▶ Task directions
Only the lines from the beginning of the data below through the line that contains "false_or] at h" should be repeated, exactly as written.

[Stored items]

------------------------------

-- ==== Sys2Proof/Laws/Tables.lean ====
section
/-! SUPPORT. The tables of a well-formed encoding and their inverses agree (00_scope.md R6; 30_encoding.md R63, R66, R72; 10_state.md R16). -/

namespace Sys2Proof

/-- A name's number, in a table that has the name. -/
theorem codeOf_row {α : Type} [DecidableEq α] {w : Nat} {t : List (α × BitVec w)} {x : α} (h : x ∈ t.map Prod.fst) :
    (x, codeOf t x) ∈ t := by
  induction t with
  | nil => simp at h
  | cons p rest ih =>
    obtain ⟨y, v⟩ := p
    by_cases e : x = y
    · simp [codeOf, e]
    · simp only [List.map_cons, List.mem_cons, e, false_or] at h
      simp only [codeOf, e, if_false]
      exact List.mem_cons_of_mem _ (ih h)

/-- A number's name is that of a row. -/
theorem nameOf_row {α : Type} {w : Nat} {t : List (α × BitVec w)} {b : BitVec w} {x : α} (h : nameOf? t b = some x) : (x, b) ∈ t := by
  induction t with
  | nil => simp [nameOf?] at h
  | cons p rest ih =>
    obtain ⟨y, v⟩ := p
    by_cases e : b = v
    · simp only [nameOf?, e, if_true, Option.some.injEq] at h
      simp [h, e]
    · simp only [nameOf?, e, if_false] at h
      exact List.mem_cons_of_mem _ (ih h)

/-- In a table with no name twice, the number of a name is the number of its row. -/
theorem codeOf_of_row {α : Type} [DecidableEq α] {w : Nat} {t : List (α × BitVec w)} (hn : (t.map Prod.fst).Nodup) {x : α} {b : BitVec w}
    (h : (x, b) ∈ t) : codeOf t x = b := by
  induction t with
  | nil => simp at h
  | cons p rest ih =>
    obtain ⟨y, v⟩ := p
    simp only [List.map_cons, List.nodup_cons] at hn
    rcases List.mem_cons.1 h with h | h
    · injection h with h1 h2
      simp [codeOf, h1, h2]
    · have hne : x ≠ y := fun e => hn.1 (e ▸ List.mem_map_of_mem (f := Prod.fst) h)
      simp only [codeOf, hne, if_false]
      exact ih hn.2 h

/-- A name's number is a number of the table. -/
theorem codeOf_mem {α : Type} [DecidableEq α] {w : Nat} {t : List (α × BitVec w)} {x : α} (h : x ∈ t.map Prod.fst) :
    codeOf t x ∈ t.map Prod.snd := List.mem_map_of_mem (f := Prod.snd) (codeOf_row h)

/-- Where no number stands twice, the name of a name's number is that name. -/
theorem nameOf_codeOf {α : Type} [DecidableEq α] {w : Nat} {t : List (α × BitVec w)} (hv : (t.map Prod.snd).Nodup) {x : α}
    (h : x ∈ t.map Prod.fst) : nameOf? t (codeOf t x) = some x := by
  induction t with
  | nil => simp at h
  | cons p rest ih =>
    obtain ⟨y, v⟩ := p
    by_cases e : x = y
    · simp [codeOf, nameOf?, e]
    · simp only [List.map_cons, List.mem_cons, e, false_or, List.nodup_cons] at h hv
      have hne : codeOf rest x ≠ v := fun hc => hv.1 (hc ▸ codeOf_mem h)
      simp only [codeOf, e, if_false, nameOf?, hne]
      exact ih hv.2 h

/-- Where no name stands twice, the number of a number's name is that number. -/
theorem codeOf_of_nameOf {α : Type} [DecidableEq α] {w : Nat} {t : List (α × BitVec w)} (hn : (t.map Prod.fst).Nodup) {b : BitVec w}
    {x : α} (h : nameOf? t b = some x) : codeOf t x = b := codeOf_of_row hn (nameOf_row h)

/-- What a table says, in both directions, is its rows: each name of it has the one number of its row, and where no number stands twice
each number the one name of its row. -/
theorem table_rows {α : Type} [DecidableEq α] {w : Nat} {t : List (α × BitVec w)} (hn : (t.map Prod.fst).Nodup)
    (hv : (t.map Prod.snd).Nodup) {x : α} (hx : x ∈ t.map Prod.fst) (b : BitVec w) :
    (codeOf t x = b ↔ (x, b) ∈ t) ∧ (nameOf? t b = some x ↔ (x, b) ∈ t) :=
  ⟨⟨fun h => h ▸ codeOf_row hx, codeOf_of_row hn⟩,
   ⟨nameOf_row, fun h => codeOf_of_row hn h ▸ nameOf_codeOf hv hx⟩⟩

theorem tableWf_iff {α : Type} [DecidableEq α] {w : Nat} {names : List α} {t : List (α × BitVec w)} :
    tableWf names t = true ↔ t.map Prod.fst = names ∧ (t.map Prod.snd).Nodup := by
  simp [tableWf]

theorem opcode_all (o : Opcode) : o ∈ Opcode.all := by cases o <;> decide

theorem mode_all (m : Mode) : m ∈ Mode.all := by
  cases m with
  | pair k1 k2 => cases k1 <;> cases k2 <;> decide
  | single k1 => cases k1 <;> decide

theorem size_all (n : Size) : n ∈ Size.all := by cases n <;> decide

theorem reg_all (r : Reg) : r ∈ Reg.all := by
  cases r with
  | view g v =>
    refine List.mem_append_left _ (List.mem_flatMap.2 ⟨g, by cases g <;> decide, List.mem_map.2 ⟨v, by cases v <;> decide, rfl⟩⟩)
  | special q => exact List.mem_append_right _ (List.mem_map.2 ⟨q, by cases q <;> decide, rfl⟩)

theorem opcode_all_nodup : Opcode.all.Nodup := by decide

theorem mode_all_nodup : Mode.all.Nodup := by decide

theorem size_all_nodup : Size.all.Nodup := by decide

theorem reg_all_nodup : Reg.all.Nodup := by decide

variable {e : Encoding}

/-- What a well-formed encoding says of its tables. -/
theorem encoding_wf (h : e.wf = true) :
    tableWf Opcode.all e.opcodes = true ∧ tableWf Mode.all e.modes = true ∧ tableWf Reg.all e.regs = true ∧
      tableWf Size.all e.sizes = true ∧ tableWf FaultKind.all e.faults = true ∧ e.flags.wf = true ∧ e.status.wf = true := by
  simp only [Encoding.wf, Bool.and_eq_true] at h
  tauto

theorem opcode_of_code (h : e.wf = true) (o : Opcode) : e.opcode? (e.opcode o) = some o := by
  obtain ⟨h1, h2⟩ := tableWf_iff.1 (encoding_wf h).1
  exact nameOf_codeOf h2 (h1 ▸ opcode_all o)

theorem code_of_opcode (h : e.wf = true) {b : Byte} {o : Opcode} (ho : e.opcode? b = some o) : e.opcode o = b := by
  obtain ⟨h1, -⟩ := tableWf_iff.1 (encoding_wf h).1
  exact codeOf_of_nameOf (h1 ▸ opcode_all_nodup) ho

theorem mode_of_code (h : e.wf = true) (m : Mode) : e.mode? (e.mode m) = some m := by
  obtain ⟨h1, h2⟩ := tableWf_iff.1 (encoding_wf h).2.1
  exact nameOf_codeOf h2 (h1 ▸ mode_all m)

theorem code_of_mode (h : e.wf = true) {b : Byte} {m : Mode} (hm : e.mode? b = some m) : e.mode m = b := by
  obtain ⟨h1, -⟩ := tableWf_iff.1 (encoding_wf h).2.1
  exact codeOf_of_nameOf (h1 ▸ mode_all_nodup) hm

theorem reg_of_code (h : e.wf = true) (r : Reg) : e.reg? (e.reg r) = some r := by
  obtain ⟨h1, h2⟩ := tableWf_iff.1 (encoding_wf h).2.2.1
  exact nameOf_codeOf h2 (h1 ▸ reg_all r)

theorem code_of_reg (h : e.wf = true) {b : Byte} {r : Reg} (hr : e.reg? b = some r) : e.reg r = b := by
  obtain ⟨h1, -⟩ := tableWf_iff.1 (encoding_wf h).2.2.1
  exact codeOf_of_nameOf (h1 ▸ reg_all_nodup) hr

theorem size_of_code (h : e.wf = true) (n : Size) : e.size? (e.size n) = some n := by
  obtain ⟨h1, h2⟩ := tableWf_iff.1 (encoding_wf h).2.2.2.1
  exact nameOf_codeOf h2 (h1 ▸ size_all n)

theorem code_of_size (h : e.wf = true) {b : Byte} {n : Size} (hn : e.size? b = some n) : e.size n = b := by
  obtain ⟨h1, -⟩ := tableWf_iff.1 (encoding_wf h).2.2.2.1
  exact codeOf_of_nameOf (h1 ▸ size_all_nodup) hn

end Sys2Proof
end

------------------------------

▶ Task solution
-- ==== Sys2Proof/Laws/Tables.lean ====
section
/-! SUPPORT. The tables of a well-formed encoding and their inverses agree (00_scope.md R6; 30_encoding.md R63, R66, R72; 10_state.md R16). -/

namespace Sys2Proof

/-- A name's number, in a table that has the name. -/
theorem codeOf_row {α : Type} [DecidableEq α] {w : Nat} {t : List (α × BitVec w)} {x : α} (h : x ∈ t.map Prod.fst) :
    (x, codeOf t x) ∈ t := by
  induction t with
  | nil => simp at h
  | cons p rest ih =>
    obtain ⟨y, v⟩ := p
    by_cases e : x = y
    · simp [codeOf, e]
    · simp only [List.map_cons, List.mem_cons, e, false_or] at h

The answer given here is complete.